• The MATH3714 and MATH5714M modules are assessed by an examination (80%) and a practical (20%). This is the practical, worth 20% of your final module mark.
  • You must hand in your solution via Gradescope by Thursday, 14th December 2023, 2pm.
  • Reports must be typeset (not handwritten) and should be no more than 7 pages in length (9 pages for MATH5714M).
  • Within reason you may talk to your friends about this piece of work, but you should not send R code (or output) to each other. Your report must be your own work.
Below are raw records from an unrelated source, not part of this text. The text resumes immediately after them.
-- ==== Sys2Proof/Machine/Issue.lean ====
section
/-! DEFINITION. Fetch and issue: the two words a role holds (R137), the order of checks (R95), retirement (R80, R90, R331), repeats
(R171 to R177) and the entries of the journal, the wings buffer and the effects list (R328 to R330, R351). -/

namespace Sys2Proof.Machine

/-! ### Fetch -/

/-- A lead's fetch of four bytes from CXL memory, through its I-cache (R209): none where a line must be filled first. -/
def fetchCached (s : State) (r a : Nat) : Option (State × Except MemErr (List Byte)) :=
  let ls := cxlLines a 4
  if ls.any (fun l => winLoadError s (l * 64)) then some (s, .error ⟨3, a / 8 * 8⟩)
  else
    match ls.map (cached s (leadOf s r) true) with
    | [some l] => some (readLine s l a 4)
    | [some l, some m] =>
      let k := 64 - a % 64
      match readLine s l a k with
      | (s, .error e) => some (s, .error e)
      | (s, .ok b) =>
        match readLine s m (a + k) (4 - k) with
        | (s, .error e) => some (s, .error e)
        | (s, .ok c) => some (s, .ok (b ++ c))
    | _ => none

/-- A fetch of the word at a PC (steps 1 to 3 of R95): none while it must wait for a flip (R340) or a line. -/
def fetchAt (s : State) (r : Nat) (pc : Word) : Option (State × Fetched) :=
  let x := s.role r
  let a := instrAddr x pc
  if bits pc 1 0 ≠ 0 then some (s, .fault 4 0 (BitVec.ofNat 48 a))
  else
    match (x.tick 0).check pc.toNat 4 [permX] true (x.tick 0).isDbt with
    | some d => some (s, .fault 3 d (BitVec.ofNat 48 a))
    | none =>
      if marked s a || marked s (a + 3) then none
      else
        match (if isLead r && inCxl a then fetchCached s r a else some (readBytes s r a 4)) with
        | none => none
        | some (s, .error e) => some (s, .fault 8 e.detail (BitVec.ofNat 48 e.addr))
        | some (s, .ok b) => some (s, .word (patchWord s r a (BitVec.ofNat 32 (leNat b))))

/-- The role holds the words at some PCs: those it does not hold yet are fetched (R137). -/
def holdWords (s : State) (r : Nat) (pcs : List Word) : State :=
  pcs.foldl (fun s pc =>
    if (s.role r).fetchQ.any (fun h => h.pc == pc) then s
    else
      match fetchAt s r pc with
      | none => s
      | some (s, g) => s.modRole r (fun x => { x with fetchQ := x.fetchQ ++ [⟨pc, g⟩] }))
    (s.modRole r (fun x => { x with fetchQ := x.fetchQ.filter (fun h => pcs.contains h.pc) }))

/-- The word that a role's next issue takes: one it holds, or a fetch. -/
def nextWord (s : State) (r : Nat) : Option (State × Fetched) :=
  let x := s.role r
  match x.fetchQ.find? (fun h => h.pc == x.pc) with
  | some h => some (s, h.got)
  | none => fetchAt s r x.pc

/-! ### The journal -/

/-- True while a role's scene reads its journal (R351). -/
def replaying (s : State) (r : Nat) : Bool := (s.role r).sc && recFlag s r 10

/-- True where the journal's next entry is an entry marker due now (R351); a WAIT in progress retires as the entry is taken (R166). -/
def markerDue (s : State) (r : Nat) : Bool :=
  replaying s r &&
    (let j := (s.scene r).jpos
     let n := (s.scene r).retired + (if (s.role r).busy = .waiting then 1 else 0)
     decide (j < journalCount s r) && journalKind s r j == 2 && bits (journalValue s r j) 23 0 == n)

/-- The next journal entry taken (R351): its value, and REPLAY clear when the journal is used up. -/
def takeEntry (s : State) (r : Nat) : State × Word :=
  let c := s.scene r
  let v := journalValue s r c.jpos
  let s := s.setScene r { c with jpos := c.jpos + 1 }
  (if c.jpos + 1 = journalCount s r then setRecFlag s r 10 false else s, v)

/-- True where the next n entries are there and have the kinds given. -/
def entriesMatch (s : State) (r : Nat) : List Nat → Nat → Bool
  | [], _ => true
  | k :: ks, j => decide (j < journalCount s r) && journalKind s r j == k && entriesMatch s r ks (j + 1)

/-- True where the journal has room for n entries. -/
def journalRoom (s : State) (r n : Nat) : Bool := journalCount s r + n ≤ 256

/-- Values added to the journal of a role whose scene is open. -/
def journalAll (s : State) (r : Nat) (l : List (Nat × Word)) : State :=
  if (s.role r).sc then l.foldl (fun s e => journalAdd s r e.1 e.2) s else s

/-! ### Readiness and retirement -/

/-- True where a role can take an instruction row: started, powered, not held, frozen or prompted, nothing in progress but an
instruction that loses slots, no repeat, and no journaled entry due first. -/
def ready (s : State) (r : Nat) : Bool :=
  let x := s.role r
  let idle := match x.busy with
    | .idle | .blocked _ => true
    | _ => false
  x.started && !x.onHold && !x.frozen && coreOn s (coreOf r) && !coreDark s (coreOf r) && !x.prompt && x.rep.isNone && idle &&
    !markerDue s r

/-- Products land and age as a role issues (R78, R120), and recognition opens after an EOI (R255). -/
def ageProducts (x : Role) : Role :=
  let x := match x.prodOld with
    | some p => { x with mpl := p.setWidth 32, mph := (p >>> 32).setWidth 32 }
    | none => x
  { x with prodOld := x.prodNew, prodNew := none, eoiClosed := false }

/-- The first issue of a role since the release of reset is timed in BOOT_STAT.FIRSTMS (R536). -/
def noteFirst (s : State) : State :=
  match s.boot.since with
  | none => s
  | some t => { s.setField Adr.bootStat 31 16 (min 0xFFFE ((s.metro - t).toNat / 1000)) with boot := { s.boot with since := none } }

/-- An issue begins: products age, and the two words ahead are held (R137). -/
def startIssue (s : State) (r : Nat) : State :=
  let s := noteFirst (s.modRole r ageProducts)
  let pc := (s.role r).pc
  holdWords s r [pc + 4, pc + 8]

/-- One more instruction retired in an open scene (R331). -/
def countRetired (s : State) (r : Nat) : State :=
  if (s.role r).sc && !isLead r then s.setScene r { s.scene r with retired := (s.scene r).retired + 1 } else s

/-- An instruction that a scene would have buffered or journaled retires outside one: CLEAN falls (R334). -/
def unclean (s : State) (r : Nat) : State := if (s.role r).sc || isLead r then s else setRecFlag s r 9 false

/-- The end of a repeat (R171, R175): the role goes on at the REP + 8, and an atomic repeat's stores are released together. -/
def endRepeat (s : State) (r : Nat) : State :=
  let s := countRetired s r
  s.modRole r (fun x =>
    let x := clearConsec x x.pc
    { x with rep := none, busy := .idle, pc := x.pc + 8, posted := match x.rep with
      | some p => x.posted ++ p.heldStores
      | none => x.posted })

/-- Retirement: of a prompt, which does not advance PC (R614), of a repeat's iteration, or of an instruction. A jump gives its target. -/
def finish (s : State) (r : Nat) (target : Option Word) : State :=
  let x := s.role r
  if x.prompt then
    let s := match target with
      | some p => s.modRole r (fun x => { x with pc := p, fetchQ := [] })
      | none => s
    endPrompt s r 1 0 0
  else if x.rep.isSome then
    let s := countRetired s r
    let s := s.modRole r (fun x => { x with rc := x.rc - 1, busy := .idle })
    if (s.role r).rc = 0 then endRepeat s r else s
  else
    let s := countRetired s r
    let s := s.modRole r (fun x => { (clearConsec x x.pc) with busy := .idle, pc := target.getD (x.pc + 4) })
    match target with
    | some p => holdWords s r [p, p + 4]
    | none => s

/-- An instruction that loses slots before it takes effect: its command tries it again. -/
def block (s : State) (r : Nat) (w : Word) : State := s.modRole r (fun x => { x with busy := .blocked w })

/-- An instruction in progress. -/
def busyWith (s : State) (r : Nat) (b : Busy) : State := s.modRole r (fun x => { x with busy := b })

/-- Address that vectors 2, 5, 6, 10 and 13 report (R262): T0.BASE + PC. -/
def pcAddr (s : State) (r : Nat) : Option Nat := some (instrAddr (s.role r) (s.role r).pc)

/-- A fault of the instruction that is executing. -/
def faultAt (s : State) (r vec detail : Nat) (w : Word) : State := syncFault s r vec detail w (pcAddr s r)

/-- The scene fault of an instruction that R178 forbids. -/
def sceneFault (s : State) (r detail : Nat) (w : Word) : State := faultAt s r 10 detail w

/-- An abandoned scene's fault, at the executing instruction (R335). -/
def abandonAt (s : State) (r detail cause : Nat) (w : Word) : State :=
  abandonFault s r detail cause w (instrAddr (s.role r) (s.role r).pc)

/-- Replay divergence at the executing instruction (R351). -/
def diverge (s : State) (r : Nat) (w : Word) : State := abandonAt s r 0x0C 0x0A w

/-- The instruction takes journal entries of the given kinds: from the journal in a replay, else from what `live` makes. A prompt in a
replay is refused (R615). -/
def withJournal (s : State) (r : Nat) (w : Word) (kinds : List Nat) (replayed : State → List Word → State)
    (live : State → State) : State :=
  if !replaying s r then
    if (s.role r).sc && !journalRoom s r kinds.length then abandonAt s r 0x0A 3 w else live s
  else if (s.role r).prompt then endPrompt s r 4 0 0
  else if !entriesMatch s r kinds (s.scene r).jpos then diverge s r w
  else
    let p := kinds.foldl (fun (p : State × List Word) _ =>
      let q := takeEntry p.1 r
      (q.1, p.2 ++ [q.2])) (s, [])
    replayed p.1 p.2

/-- The body of an instruction: what it does from step 6 of R95 on. -/
abbrev Body := State → Nat → Word → State

/-- True where a role may issue a word now: no destination of a long operation is touched (R215), no cue action of a spot unit must
wait for the role's latch, and no hold asked by one is still to be entered (R619). -/
def mayIssue (s : State) (r : Nat) (op : Op) (w : Word) : Bool :=
  let a := instrAddr (s.role r) (s.role r).pc
  !longHazard (s.role r) op w && !spotWaits s r spotX a 4 [w] && !(spotHolds s r spotX a 4 [w] && (s.role r).holdReq)

/-- Steps 5 and 6 of a word that the role issues. A spot unit's hold comes before the issue (R619). -/
def run (s : State) (r : Nat) (w : Word) (body : Body) : State :=
  let a := instrAddr (s.role r) (s.role r).pc
  let held := spotHolds s r spotX a 4 [w]
  let s := spotEvent s r spotX a 4 [w]
  if held && (s.role r).holdReq then s
  else
    let s := startIssue s r
    if condHolds (s.role r).st (bits w 31 28) then body s r w else finish s r none

/-- RA falls as a word that is not a REP issues (R169). -/
def dropRa (s : State) (r : Nat) (w : Word) : State :=
  if Ulufy.cls w = 11 then s else s.modRole r (fun x => { x with st := setBit x.st 8 false })

/-- An instruction row: the role issues the word it holds (R95, R137). A row whose word is not that word, or spells another
instruction, and a role that cannot issue, leave the state unchanged (log 3). -/
def issue (s0 : State) (r : Nat) (op : Op) (w : Word) (body : Body) : State :=
  if !ready s0 r then s0
  else
    match (s0.role r).busy with
    | .blocked v => if v ≠ w then s0
      else
        match Ulufy.decode (isLead r) false w with
        | .ok o => if o = op then body s0 r w else s0
        | .error _ => s0
    | _ =>
      match nextWord s0 r with
      | none => s0
      | some (s, .fault vec d a) => syncFault s r vec.toNat d.toNat 0 (some a.toNat)
      | some (s, .word v) =>
        if v ≠ w then s0
        else
          match Ulufy.decode (isLead r) false w with
          | .error d => let s := dropRa s r w; faultAt s r 2 d.toNat w
          | .ok o => if o = op && mayIssue s0 r op w then run (dropRa s r w) r w body else s0

end Sys2Proof.Machine
end

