-- ==== Sys2Proof/Machine/LoadStore.lean ====
section
/-! DEFINITION. Loads, stores, exclusives and the loads and stores of tickets (R131 to R136, R148 to R150, R156, R187, R194, R235),
and the fills of the lead caches (R207 to R212). -/

namespace Sys2Proof.Machine

/-! ### Checks -/

/-- A failed check: vector, detail and fault address. -/
structure Failed where
  vec : Nat
  detail : Nat
  addr : Nat
deriving DecidableEq, Repr

/-- A test at the first and the last byte of an access. -/
def atEnds (p : Nat → Bool) (a n : Nat) : Bool := p a || p (a + n - 1)

/-- Fault address of an access that meets a port: the port's (R262). -/
def portAt (a n : Nat) : Nat := (if isPort a then a else a + n - 1) / 4 * 4

/-- Checks 1 to 3 of R132 for an access of n bytes through a ticket. -/
def accessFault (t : Ticket) (off n perm : Nat) : Option Failed :=
  let a := t.addr off
  match t.check off n [perm] false t.isDbt with
  | some d => some ⟨3, d.toNat, a⟩
  | none =>
    if atEnds isPort a n then some ⟨7, 3, portAt a n⟩
    else if !atEnds isDevice a n then none
    else if !bit t.perm permDEV then some ⟨3, 4, a⟩
    else if n ≠ 4 || a % 4 ≠ 0 then some ⟨4, 0, a⟩
    else none

/-- Checks of an exclusive of n bytes (R141, R148): natural alignment, and no device register, queue port or cue-fire word. -/
def exclusiveFault (t : Ticket) (off n perm : Nat) : Option Failed :=
  let a := t.addr off
  match t.check off n [perm] false t.isDbt with
  | some d => some ⟨3, d.toNat, a⟩
  | none => if isPort a || isDevice a || a % n ≠ 0 then some ⟨4, 0, a⟩ else none

/-- Checks of TLOAD and TSTORE (R156, R235). -/
def ticketFault (s : State) (t : Ticket) (off : Nat) (store : Bool) : Option Failed :=
  let a := t.addr off
  match t.check off 16 (if store then [permW, permST] else [permR, permLT]) false false with
  | some d => some ⟨3, d.toNat, a⟩
  | none =>
    if atEnds isPort a 16 then some ⟨7, 3, portAt a 16⟩
    else if atEnds isDevice a 16 then some ⟨4, 0, a⟩
    else if store && inCxl a && !shdOn s (winOf a) then some ⟨3, 9, a⟩
    else if a % 16 ≠ 0 then some ⟨4, 0, a⟩
    else none

/-- The fault of a failed check. -/
def failAt (s : State) (r : Nat) (w : Word) (f : Failed) : State := syncFault s r f.vec f.detail w (some f.addr)

/-! ### A role's own stores -/

/-- Newest byte of the role's wings entries at an address (R136). -/
def wingByte (s : State) (r a : Nat) : Option Byte :=
  (s.scene r).wings.reverse.findSome? (fun e =>
    if e.dw = a / 8 && e.mask.getLsbD (a % 8) then some (BitVec.ofNat 8 (e.data.toNat / 256 ^ (a % 8))) else none)

/-- Newest byte of the role's posted stores at an address (log 10). -/
def postedByte (x : Role) (a : Nat) : Option Byte :=
  x.posted.reverse.findSome? (fun p => p.parts.findSome? (fun q =>
    if q.1 ≤ a && a < q.1 + q.2.length then q.2[a - q.1]? else none))

/-- True where every byte of an access lies in the role's wings entries (R330). -/
def allInWings (s : State) (r a n : Nat) : Bool := (List.range n).all (fun i => (wingByte s r (a + i)).isSome)

/-- True where an access lies wholly in an enabled quiet range of SCN_QR (R330, R359). -/
def quiet (s : State) (r a n : Nat) : Bool :=
  !isLead r && (List.range 2).any (fun k =>
    let q := s.reg (Adr.scnQr (troupeOf r) (troupeIx r) k)
    let lo := bits q 13 0 * 0x1000
    bit q 31 && lo ≤ a && a + n ≤ lo + bits q 27 14 * 0x1000)

/-- Doublewords that an access touches, with the bytes it writes in each. -/
def halves (a : Nat) (b : List Byte) : List (Nat × List Byte) :=
  if a / 8 = (a + b.length - 1) / 8 then [(a, b)] else [(a, b.take (8 - a % 8)), (a + (8 - a % 8), b.drop (8 - a % 8))]

/-- The wings entry of bytes within one doubleword (R328). -/
def wingOf (tag : Option Bool) (p : Nat × List Byte) : Wing :=
  ⟨p.1 / 8, BitVec.ofNat 64 (leNat p.2 * 256 ^ (p.1 % 8)), BitVec.ofNat 8 ((2 ^ p.2.length - 1) * 2 ^ (p.1 % 8)), tag⟩

/-! ### Loads -/

/-- Bytes a role's load of memory or a device register finds: its own wings entries over its posted stores over memory (R136, R258). -/
def loadData (s : State) (r a n : Nat) : State × Except MemErr (List Byte) :=
  let merged := fun (l : List Byte) => l.mapIdx (fun i b => (wingByte s r (a + i)).getD ((postedByte (s.role r) (a + i)).getD b))
  if allInWings s r a n then (s, .ok (merged (List.replicate n 0)))
  else if isDevice a then
    if loadError s a then (s, .error ⟨3, a⟩) else let p := devRead s a; (p.1, .ok (leBytes 4 p.2.toNat))
  else
    match readBytes s r a n with
    | (s, .ok l) => (s, .ok (merged l))
    | e => e

/-- Lines of CXL memory that a load must ask for (R189, R207): those a player touches, those a lead misses. -/
def linesToAsk (s : State) (r a n : Nat) : List Nat :=
  if isLead r then missing s r a n else (cxlLines a n).filter (fun l => !winLoadError s (l * 64))

/-- A request for each line a load must ask for; none while a number is lacking (R410). -/
def askLines (s : State) (r a n : Nat) : Option State :=
  (linesToAsk s r a n).foldl (fun o l => o.bind (fun s => loadReq s (.load r) (l * 64))) (some s)

/-- A load starts: it waits for its response (R194). A load of a marked line is counted as waiting (R340). -/
def beginLoad (s : State) (r : Nat) (w : Word) (a n : Nat) : State :=
  if allInWings s r a n then busyWith s r (.load w)
  else
    match askLines s r a n with
    | none => block s r w
    | some s =>
      let s := if marked s a || marked s (a + n - 1) then s.incField (Adr.curErr (areaOf a)) 31 16 else s
      let s := match clockDom a with
        | some d => if clockOn s a then s else s.setFlag (Adr.xcStat d) 2 true
        | none => s
      busyWith s r (.load w)

/-- Journal entries of a load (R330): none wholly within its own wings entries or a quiet range. -/
def loadKinds (s : State) (r a n : Nat) : List Nat :=
  if !(s.role r).sc || allInWings s r a n || quiet s r a n then [] else if n = 8 then [0, 0] else [0]

/-- The words a load of n bytes delivers: one, or two for a pair (R131). -/
def loadWords (l : List Byte) : List Word :=
  if l.length = 8 then [BitVec.ofNat 32 (leNat (l.take 4)), BitVec.ofNat 32 (leNat (l.drop 4))] else [BitVec.ofNat 32 (leNat l)]

/-- Consecutive registers written. -/
def setRegs (x : Role) (n : Nat) : List Word → Role
  | [] => x
  | v :: l => setRegs (x.setG n v) (n + 1) l

/-- A load retires: its registers are written. -/
def retireLoad (s : State) (r : Nat) (w : Word) (vs : List Word) : State :=
  finish (s.modRole r (fun x => setRegs x (mReg s r w) vs)) r none

/-- LOAD up to its access (R131, R132, R330, R351). -/
def doLoad : Body := fun s r w =>
  let t := tickVal s r (mTk w)
  let off := mOff s r w
  match accessFault t off (mSize w) permR with
  | some f => failAt s r w f
  | none =>
    let a := t.addr off
    match loadKinds s r a (mSize w) with
    | [] => beginLoad s r w a (mSize w)
    | ks => withJournal s r w ks (fun s vs => retireLoad s r w vs) (fun s => beginLoad s r w a (mSize w))

/-- LOAD. -/
def execLoad (r : RoleId) (w : Word) (s : State) : Host.Outcome State Fault Refusal := .next (issue s r.val .load w doLoad)

/-! ### Stores -/

/-- True for an EOI of a role (R254): all four bytes at 0x3FC of its core's home slice by a word store, or a pair store at 0x3F8. -/
def isEoi (r a n : Nat) : Bool := (n = 4 && a == homeBase r + 0x3FC) || (n = 8 && a == homeBase r + 0x3F8)

/-- An EOI pops the priority stack and closes recognition for a beat (R254, R255). -/
def popLevel (s : State) (r : Nat) : State :=
  s.modRole r (fun x => { x with stack := x.stack.tail, eoiClosed := true })

/-- True where an EOI or RFE stands at the base depth of the open scene (R333). -/
def atBase (s : State) (r : Nat) : Bool := (s.role r).sc && !isLead r && (s.role r).rpd ≤ baseDepth s r

/-- True for a player role's own SCN_CTL, a store to which acts at issue (R329, R359). -/
def ownScnCtl (r a : Nat) : Bool := !isLead r && a == Adr.scnCtl (troupeOf r) (troupeIx r)

/-- True for CS_CONS, a store to which acts at issue inside a scene (R294, R329). -/
def isCsCons (a : Nat) : Bool :=
  match regAt a with
  | some x => x.d.reg == .csCons
  | none => false

/-- The agent of a write through a ticket (R605). -/
def agentOf (r : Nat) (t : Ticket) : Agent := .role (Fin.ofNat 528 r) t.isDbt

/-- An entry of the effects list (R328), in the record. -/
def addEffect (s : State) (r addr kind size : Nat) (data : Word) : State :=
  let c := s.scene r
  let b := leBytes 6 addr ++ leBytes 1 kind ++ leBytes 1 size ++ leBytes 4 data.toNat ++ leBytes 4 0
  (writeMem s none (recordBase r + 0x200 + 16 * c.effects) b false).setScene r { c with effects := c.effects + 1 }

/-- An effect joins the list of an open scene, or overflows it (R328, R335). -/
def effect (s : State) (r : Nat) (w : Word) (addr kind size : Nat) (data : Word) : State :=
  if 32 ≤ (s.scene r).effects then abandonAt s r 9 3 w else finish (addEffect s r addr kind size data) r none

/-- True while the effects of the role's last scene are being released (R346). -/
def releasing (s : State) (r : Nat) : Bool := !isLead r && (s.scene r).releasing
In this practical we examine a dataset which lists house prices in California (from the 1990 census) together with a variety of related variables. You can download the dataset from here:

For most tasks you will only need the “training dataset”. The “test dataset” is only used in task 3.


The aim of the practical is to fit an appropriate model to these data, which predicts the median house value medianHouseValue from the other variables.

This practical is deliberately open-ended, with little guidance on how to proceed. There is no single right or wrong answer to this practical. The important thing is that you justify your approach.

Task 1. We start by considering medianHouseValue as a function of medianIncome only.

  • Using the training dataset, fit a linear model which can describe the relationship between medianHouseValue (response) and medianIncome (input).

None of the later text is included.